Margit Meissner Fellow for the Study of the Holocaust in Czech Lands
“Citizens into ‘Ostjuden’ ”

Professional Background

Dr. Michal Frankl is the Department Head of Jewish Studies and History of Antisemitism at the Prague Jewish Museum in the Czech Republic. He received his PhD in history from Charles University in Prague (Czech Republic). His research interests include the history of antisemitism, refugee policies in the twentieth century and the Holocaust in Czech Lands. He is fluent in Czech, English, and German, and can read Slovenian, Slovak, and Polish. While in residence at the Jack, Joseph and Morton Mandel Center for Advanced Holocaust Studies, Professor Frankl conducted research on his project, “Citizens into ‘Ostjuden.’ ”

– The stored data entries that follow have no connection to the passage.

/-- The arenas stay sound where neither they nor the fill change and no ready flag is set. -/
theorem State.BuffersSound.of_arenas_kept (hb : s.BuffersSound) (hp : t.params = s.params)
    (hmem : t.ctu.mem = s.ctu.mem) (hepoch : t.ctu.bufEpoch = s.ctu.bufEpoch)
    (hact : t.ctu.act = s.ctu.act) (hidx : t.ctu.idx = s.ctu.idx)
    (hready : ∀ x, t.ctu.ready.get x = true → s.ctu.ready.get x = true) : t.BuffersSound := by
  have hwritten : ∀ x i, t.cellWritten x i = s.cellWritten x i := fun x i => by
    simp only [State.cellWritten, hmem, hp]
  have hcell : ∀ x i, t.readCell x i = s.readCell x i := fun x i => by
    simp only [State.readCell, State.readByte, hmem, hp, hepoch]
  refine ⟨hmem ▸ hb.canonical, fun x i hx hi => ?_, fun i hi => ?_, fun x i hi hw => ?_⟩
  · rw [hwritten]; exact hb.readyWritten x i (hready x hx) (hp ▸ hi)
  · rw [hwritten, hact]; exact hb.fillWritten i (hidx ▸ hi)
  · rw [hcell]; exact hb.samples x i (hp ▸ hi) (hwritten x i ▸ hw)

/-- A capture's write leaves the cells of the buffer being filled written up to and with `IDX`. -/
theorem State.BuffersSound.filled_of_capture {v : Half} (hb : s.BuffersSound) (hp : t.params = s.params)
    (hmem : t.ctu.mem = Memory.writeHalf s.ctu.mem (cellAddr s.params s.ctu.act s.ctu.idx) v)
    {i : Nat} (hi : i < s.ctu.idx + 1) : t.cellWritten s.ctu.act i = true := by
  rcases Nat.lt_succ_iff_lt_or_eq.1 hi with hlt | rfl
  · exact State.cellWritten_mono hmem hp (hb.fillWritten i hlt)
  · exact State.cellWritten_of_writeHalf hmem hp

/-- A capture's write keeps the written cells 12 bits wide: it writes such a value, and every other cell
reads as before. -/
theorem State.BuffersSound.samples_of_capture {v : BitVec 12} (hb : s.BuffersSound)
    (hp : t.params = s.params) (hepoch : t.ctu.bufEpoch = s.ctu.bufEpoch)
    (hmem : t.ctu.mem = Memory.writeHalf s.ctu.mem (cellAddr s.params s.ctu.act s.ctu.idx) (sampleWord v))
    (hidx : s.ctu.idx < bufLen s.params) (x : Buf) (i : Nat) (hi : i < bufLen t.params)
    (hw : t.cellWritten x i = true) : t.readCell x i < 4096 := by
  rw [hp] at hi
  by_cases hcell : s.ctu.act = x ∧ s.ctu.idx = i
  · obtain ⟨rfl, rfl⟩ := hcell
    rw [State.readCell_of_writeHalf hmem hp]
    exact sampleWord_lt v
  · rw [State.readCell_of_writeHalf_other hmem hepoch hp hidx hi hcell]
    rw [State.cellWritten_of_writeHalf_other hmem hp hidx hi hcell] at hw
    exact hb.samples x i hi hw

theorem exec_keeps_buffersSound {i : Instr} (hb : s.BuffersSound) (h : exec i s = .next t) :
    t.BuffersSound := by
  obtain ⟨hp, hmove⟩ := exec_next_ctuMoves h
  generalize hc : t.ctu = c at hmove
  cases hmove with
  | conv v hrun hidx =>
    have hmem : t.ctu.mem = _ := congrArg Ctu.mem hc
    refine ⟨?_, fun x i hx hi => ?_, fun i hi => ?_, ?_⟩
    · rw [hmem]; exact Memory.wf_writeHalf _ _ hb.canonical
    · rw [hc] at hx
      exact State.cellWritten_mono hmem hp (hb.readyWritten x i hx (hp ▸ hi))
    · rw [hc] at hi ⊢
      exact hb.filled_of_capture hp hmem hi
    · exact hb.samples_of_capture hp (by rw [hc]) hmem (Nat.lt_of_succ_lt hidx)
  | convComplete v hrun hidx =>
    have hmem : t.ctu.mem = _ := congrArg Ctu.mem hc
    refine ⟨?_, fun x i hx hi => ?_, fun i hi => ?_, ?_⟩
    · rw [hmem]; exact Memory.wf_writeHalf _ _ hb.canonical
    · rw [hp, ← hidx] at hi
      by_cases hact : x = s.ctu.act
      · subst hact; exact hb.filled_of_capture hp hmem hi
      · rw [hc, PerBuf.get_set_other _ _ hact] at hx
        exact State.cellWritten_mono hmem hp (hb.readyWritten x i hx (hidx ▸ hi))
    · rw [hc] at hi; exact absurd hi (Nat.not_lt_zero i)
    · exact hb.samples_of_capture hp (by rw [hc]) hmem (Nat.lt_of_succ_le hidx.le)
  | txTerm1 =>
    refine hb.of_arenas_kept hp (by rw [hc]) (by rw [hc]) (by rw [hc]) (by rw [hc]) fun x hx => ?_
    rw [hc] at hx
    by_cases hbuf : x = s.ctu.txBuf
    · subst hbuf; exact nomatch (PerBuf.get_set_same _ _ _).symm.trans hx
    · rwa [PerBuf.get_set_other _ _ hbuf] at hx
  | reset =>
    have hready : t.ctu.ready = ⟨false, false⟩ := congrArg Ctu.ready hc
    have hunwritten : ∀ x i, t.cellWritten x i = false := fun x i => by
      rw [State.cellWritten, hc]; rfl
    refine ⟨by rw [hc]; rfl, fun x i hx => ?_, fun i hi => ?_, fun x i _ hw => ?_⟩
    · rw [hready, PerBuf.get_both_false] at hx; cases hx
    · rw [hc] at hi; exact absurd hi (Nat.not_lt_zero i)
    · rw [hunwritten] at hw; cases hw
  | _ =>
    exact hb.of_arenas_kept hp (by rw [hc]) (by rw [hc]) (by rw [hc]) (by rw [hc]) fun x hx => by rwa [hc] at hx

Professor Frankl has published a multitude of written material, including 'Prag ist nunmehr antisemitisch': Tschechischer Antisemitismus am Ende des 19. Jahrhunderts [Prague is now Antisemitic: Czech Antisemitism at the End of the 19th Century] (Metropol, 2011), and Unsichere Zuflucht: Die Tschechoslowakei und ihre Flüchtlinge aus NS-Deutschland und Österreich 1933-1938 [Uncertain Refuge: Czechoslovakia and its Refugees from Nazi Germany and Austria 1933-1938], coauthored with Kateřina Čapková.

Fellowship Research

For his Margit Meissner Fellowship for the Study of the Holocaust in Czech Lands, Professor Frankl analyzed the reactions and policies towards Jewish refugees and expellees in a broad historical context and comparative way in order to provide new insights into the transformation and redefinitions of Jewish citizenship in East-Central Europe during the second half of the 1930s.

Professor Michal Frankl was in residence at the Mandel Center from September 1, 2015 to January 31, 2016.